**What the exercise asks:**
Your answer should be the full set of records, printed exactly as they stand.

====

theorem kept_execReadySet (t : SI) (s : State) : KeptO s (execReadySet t s) := by
  unfold execReadySet
  try dsimp only
  repeat' first
    | with_reducible exact Kept.refl _
    | with_reducible refine KeptO.next ?_
    | split
    | with_reducible refine (kept_moment _ _).after ?_
    | with_reducible refine (kept_raiseAll _ _).after ?_
    | with_reducible refine (kept_raiseIf _ _ _).after ?_
    | with_reducible refine (kept_hkCalEffect _ _).after ?_
    | with_reducible refine (kept_driveFault _).after ?_
    | with_reducible refine (kept_pump _).after ?_
    | (fail_if_no_progress refine Kept.upd ?_ rfl rfl rfl)

theorem kept_goOn (s : State) : Kept s (State.goOn s) := by
  unfold State.goOn
  try dsimp only
  repeat' first
    | with_reducible exact Kept.refl _
    | split
    | with_reducible refine (kept_maybeSoft _).after ?_
    | with_reducible refine (kept_pump _).after ?_
    | with_reducible refine (kept_startupGoesOn _).after ?_
    | (fail_if_no_progress refine Kept.upd ?_ rfl rfl rfl)

theorem kept_execBobRdWrite (t : SI) (b : Fin 262144) (v : Word) (s : State) : KeptO s (execBobRdWrite t b v s) := by
  unfold execBobRdWrite
  try dsimp only
  repeat' first
    | with_reducible exact Kept.refl _
    | with_reducible refine KeptO.next ?_
    | split
    | with_reducible refine (kept_rowBobRdWrite _ _ _ _).after ?_
    | with_reducible refine (kept_goOn _).after ?_
    | (fail_if_no_progress refine Kept.upd ?_ rfl rfl rfl)

theorem kept_execBobRelWrite (t : SI) (b : Fin 262144) (v : Word) (s : State) : KeptO s (execBobRelWrite t b v s) := by
  unfold execBobRelWrite
  try dsimp only
  repeat' first
    | with_reducible exact Kept.refl _
    | with_reducible refine KeptO.next ?_
    | split
    | with_reducible refine (kept_rowBobRelWrite _ _ _ _).after ?_
    | with_reducible refine (kept_goOn _).after ?_
    | (fail_if_no_progress refine Kept.upd ?_ rfl rfl rfl)

theorem kept_execBobDupWrite (t : SI) (b : Fin 262144) (v : Word) (s : State) : KeptO s (execBobDupWrite t b v s) := by
  unfold execBobDupWrite
  try dsimp only
  repeat' first
    | with_reducible exact Kept.refl _
    | with_reducible refine KeptO.next ?_
    | split
    | with_reducible refine (kept_rowBobDupWrite _ _ _ _).after ?_
    | with_reducible refine (kept_goOn _).after ?_
    | (fail_if_no_progress refine Kept.upd ?_ rfl rfl rfl)

theorem kept_execDuplicateTimeout (t : SI) (b : Fin 262144) (s : State) : KeptO s (execDuplicateTimeout t b s) := by
  unfold execDuplicateTimeout
  try dsimp only
  repeat' first
    | with_reducible exact Kept.refl _
    | with_reducible refine KeptO.next ?_
    | split
    | with_reducible refine (kept_rowDuplicateTimeout _ _ _).after ?_
    | with_reducible refine (kept_goOn _).after ?_
    | (fail_if_no_progress refine Kept.upd ?_ rfl rfl rfl)

theorem kept_execContextParityError (t : SI) (b : Fin 262144) (s : State) : KeptO s (execContextParityError t b s) := by
  unfold execContextParityError
  try dsimp only
  repeat' first
    | with_reducible exact Kept.refl _
    | with_reducible refine KeptO.next ?_
    | split
    | with_reducible refine (kept_rowContextParityError _ _ _).after ?_
    | with_reducible refine (kept_goOn _).after ?_
    | (fail_if_no_progress refine Kept.upd ?_ rfl rfl rfl)

theorem kept_execRewindComplete (t : SI) (b : Fin 262144) (s : State) : KeptO s (execRewindComplete t b s) := by
  unfold execRewindComplete
  try dsimp only
  repeat' first
    | with_reducible exact Kept.refl _
    | with_reducible refine KeptO.next ?_
    | split
    | with_reducible refine (kept_rowRewindComplete _ _ _).after ?_
    | with_reducible refine (kept_goOn _).after ?_
    | (fail_if_no_progress refine Kept.upd ?_ rfl rfl rfl)

theorem kept_execSegmentDelivered (t : SI) (b : Fin 262144) (badWords : List Nat) (s : State) : KeptO s (execSegmentDelivered t b badWords s) := by
  unfold execSegmentDelivered
  try dsimp only
  repeat' first
    | with_reducible exact Kept.refl _
    | with_reducible refine KeptO.next ?_
    | split
    | with_reducible refine (kept_rowSegmentDelivered _ _ _ _).after ?_
    | with_reducible refine (kept_goOn _).after ?_
    | (fail_if_no_progress refine Kept.upd ?_ rfl rfl rfl)

theorem kept_execSegmentHashComplete (t : SI) (stream : Fin 4096) (s : State) : KeptO s (execSegmentHashComplete t stream s) := by
  unfold execSegmentHashComplete
  try dsimp only
  repeat' first
    | with_reducible exact Kept.refl _
    | with_reducible refine KeptO.next ?_
    | split
    | with_reducible refine (kept_rowSegmentHashComplete _ _ _).after ?_
    | with_reducible refine (kept_goOn _).after ?_
    | (fail_if_no_progress refine Kept.upd ?_ rfl rfl rfl)

theorem kept_execDisarmShutdownEnd (t : SI) (s : State) : KeptO s (execDisarmShutdownEnd t s) := by
  unfold execDisarmShutdownEnd
  try dsimp only
  repeat' first
    | with_reducible exact Kept.refl _
    | with_reducible refine KeptO.next ?_
    | split
    | with_reducible refine (kept_rowDisarmShutdownEnd _ _).after ?_
    | with_reducible refine (kept_goOn _).after ?_
    | (fail_if_no_progress refine Kept.upd ?_ rfl rfl rfl)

====

**Output of the exercise:**
theorem kept_execReadySet (t : SI) (s : State) : KeptO s (execReadySet t s) := by
  unfold execReadySet
  try dsimp only
  repeat' first
    | with_reducible exact Kept.refl _
    | with_reducible refine KeptO.next ?_
    | split
    | with_reducible refine (kept_moment _ _).after ?_
    | with_reducible refine (kept_raiseAll _ _).after ?_
    | with_reducible refine (kept_raiseIf _ _ _).after ?_
    | with_reducible refine (kept_hkCalEffect _ _).after ?_
    | with_reducible refine (kept_driveFault _).after ?_
    | with_reducible refine (kept_pump _).after ?_
    | (fail_if_no_progress refine Kept.upd ?_ rfl rfl rfl)

theorem kept_goOn (s : State) : Kept s (State.goOn s) := by
  unfold State.goOn
  try dsimp only
  repeat' first
    | with_reducible exact Kept.refl _
    | split
    | with_reducible refine (kept_maybeSoft _).after ?_
    | with_reducible refine (kept_pump _).after ?_
    | with_reducible refine (kept_startupGoesOn _).after ?_
    | (fail_if_no_progress refine Kept.upd ?_ rfl rfl rfl)

theorem kept_execBobRdWrite (t : SI) (b : Fin 262144) (v : Word) (s : State) : KeptO s (execBobRdWrite t b v s) := by
  unfold execBobRdWrite
  try dsimp only
  repeat' first
    | with_reducible exact Kept.refl _
    | with_reducible refine KeptO.next ?_
    | split
    | with_reducible refine (kept_rowBobRdWrite _ _ _ _).after ?_
    | with_reducible refine (kept_goOn _).after ?_
    | (fail_if_no_progress refine Kept.upd ?_ rfl rfl rfl)

theorem kept_execBobRelWrite (t : SI) (b : Fin 262144) (v : Word) (s : State) : KeptO s (execBobRelWrite t b v s) := by
  unfold execBobRelWrite
  try dsimp only
  repeat' first
    | with_reducible exact Kept.refl _
    | with_reducible refine KeptO.next ?_
    | split
    | with_reducible refine (kept_rowBobRelWrite _ _ _ _).after ?_
    | with_reducible refine (kept_goOn _).after ?_
    | (fail_if_no_progress refine Kept.upd ?_ rfl rfl rfl)

theorem kept_execBobDupWrite (t : SI) (b : Fin 262144) (v : Word) (s : State) : KeptO s (execBobDupWrite t b v s) := by
  unfold execBobDupWrite
  try dsimp only
  repeat' first
    | with_reducible exact Kept.refl _
    | with_reducible refine KeptO.next ?_
    | split
    | with_reducible refine (kept_rowBobDupWrite _ _ _ _).after ?_
    | with_reducible refine (kept_goOn _).after ?_
    | (fail_if_no_progress refine Kept.upd ?_ rfl rfl rfl)

theorem kept_execDuplicateTimeout (t : SI) (b : Fin 262144) (s : State) : KeptO s (execDuplicateTimeout t b s) := by
  unfold execDuplicateTimeout
  try dsimp only
  repeat' first
    | with_reducible exact Kept.refl _
    | with_reducible refine KeptO.next ?_
    | split
    | with_reducible refine (kept_rowDuplicateTimeout _ _ _).after ?_
    | with_reducible refine (kept_goOn _).after ?_
    | (fail_if_no_progress refine Kept.upd ?_ rfl rfl rfl)

theorem kept_execContextParityError (t : SI) (b : Fin 262144) (s : State) : KeptO s (execContextParityError t b s) := by
  unfold execContextParityError
  try dsimp only
  repeat' first
    | with_reducible exact Kept.refl _
    | with_reducible refine KeptO.next ?_
    | split
    | with_reducible refine (kept_rowContextParityError _ _ _).after ?_
    | with_reducible refine (kept_goOn _).after ?_
    | (fail_if_no_progress refine Kept.upd ?_ rfl rfl rfl)

theorem kept_execRewindComplete (t : SI) (b : Fin 262144) (s : State) : KeptO s (execRewindComplete t b s) := by
  unfold execRewindComplete
  try dsimp only
  repeat' first
    | with_reducible exact Kept.refl _
    | with_reducible refine KeptO.next ?_
    | split
    | with_reducible refine (kept_rowRewindComplete _ _ _).after ?_
    | with_reducible refine (kept_goOn _).after ?_
    | (fail_if_no_progress refine Kept.upd ?_ rfl rfl rfl)

theorem kept_execSegmentDelivered (t : SI) (b : Fin 262144) (badWords : List Nat) (s : State) : KeptO s (execSegmentDelivered t b badWords s) := by
  unfold execSegmentDelivered
  try dsimp only
  repeat' first
    | with_reducible exact Kept.refl _
    | with_reducible refine KeptO.next ?_
    | split
    | with_reducible refine (kept_rowSegmentDelivered _ _ _ _).after ?_
    | with_reducible refine (kept_goOn _).after ?_
    | (fail_if_no_progress refine Kept.upd ?_ rfl rfl rfl)

theorem kept_execSegmentHashComplete (t : SI) (stream : Fin 4096) (s : State) : KeptO s (execSegmentHashComplete t stream s) := by
  unfold execSegmentHashComplete
  try dsimp only
  repeat' first
    | with_reducible exact Kept.refl _
    | with_reducible refine KeptO.next ?_
    | split
    | with_reducible refine (kept_rowSegmentHashComplete _ _ _).after ?_
    | with_reducible refine (kept_goOn _).after ?_
    | (fail_if_no_progress refine Kept.upd ?_ rfl rfl rfl)

theorem kept_execDisarmShutdownEnd (t : SI) (s : State) : KeptO s (execDisarmShutdownEnd t s) := by
  unfold execDisarmShutdownEnd
  try dsimp only
  repeat' first
    | with_reducible exact Kept.refl _
    | with_reducible refine KeptO.next ?_
    | split
    | with_reducible refine (kept_rowDisarmShutdownEnd _ _).after ?_
    | with_reducible refine (kept_goOn _).after ?_
    | (fail_if_no_progress refine Kept.upd ?_ rfl rfl rfl)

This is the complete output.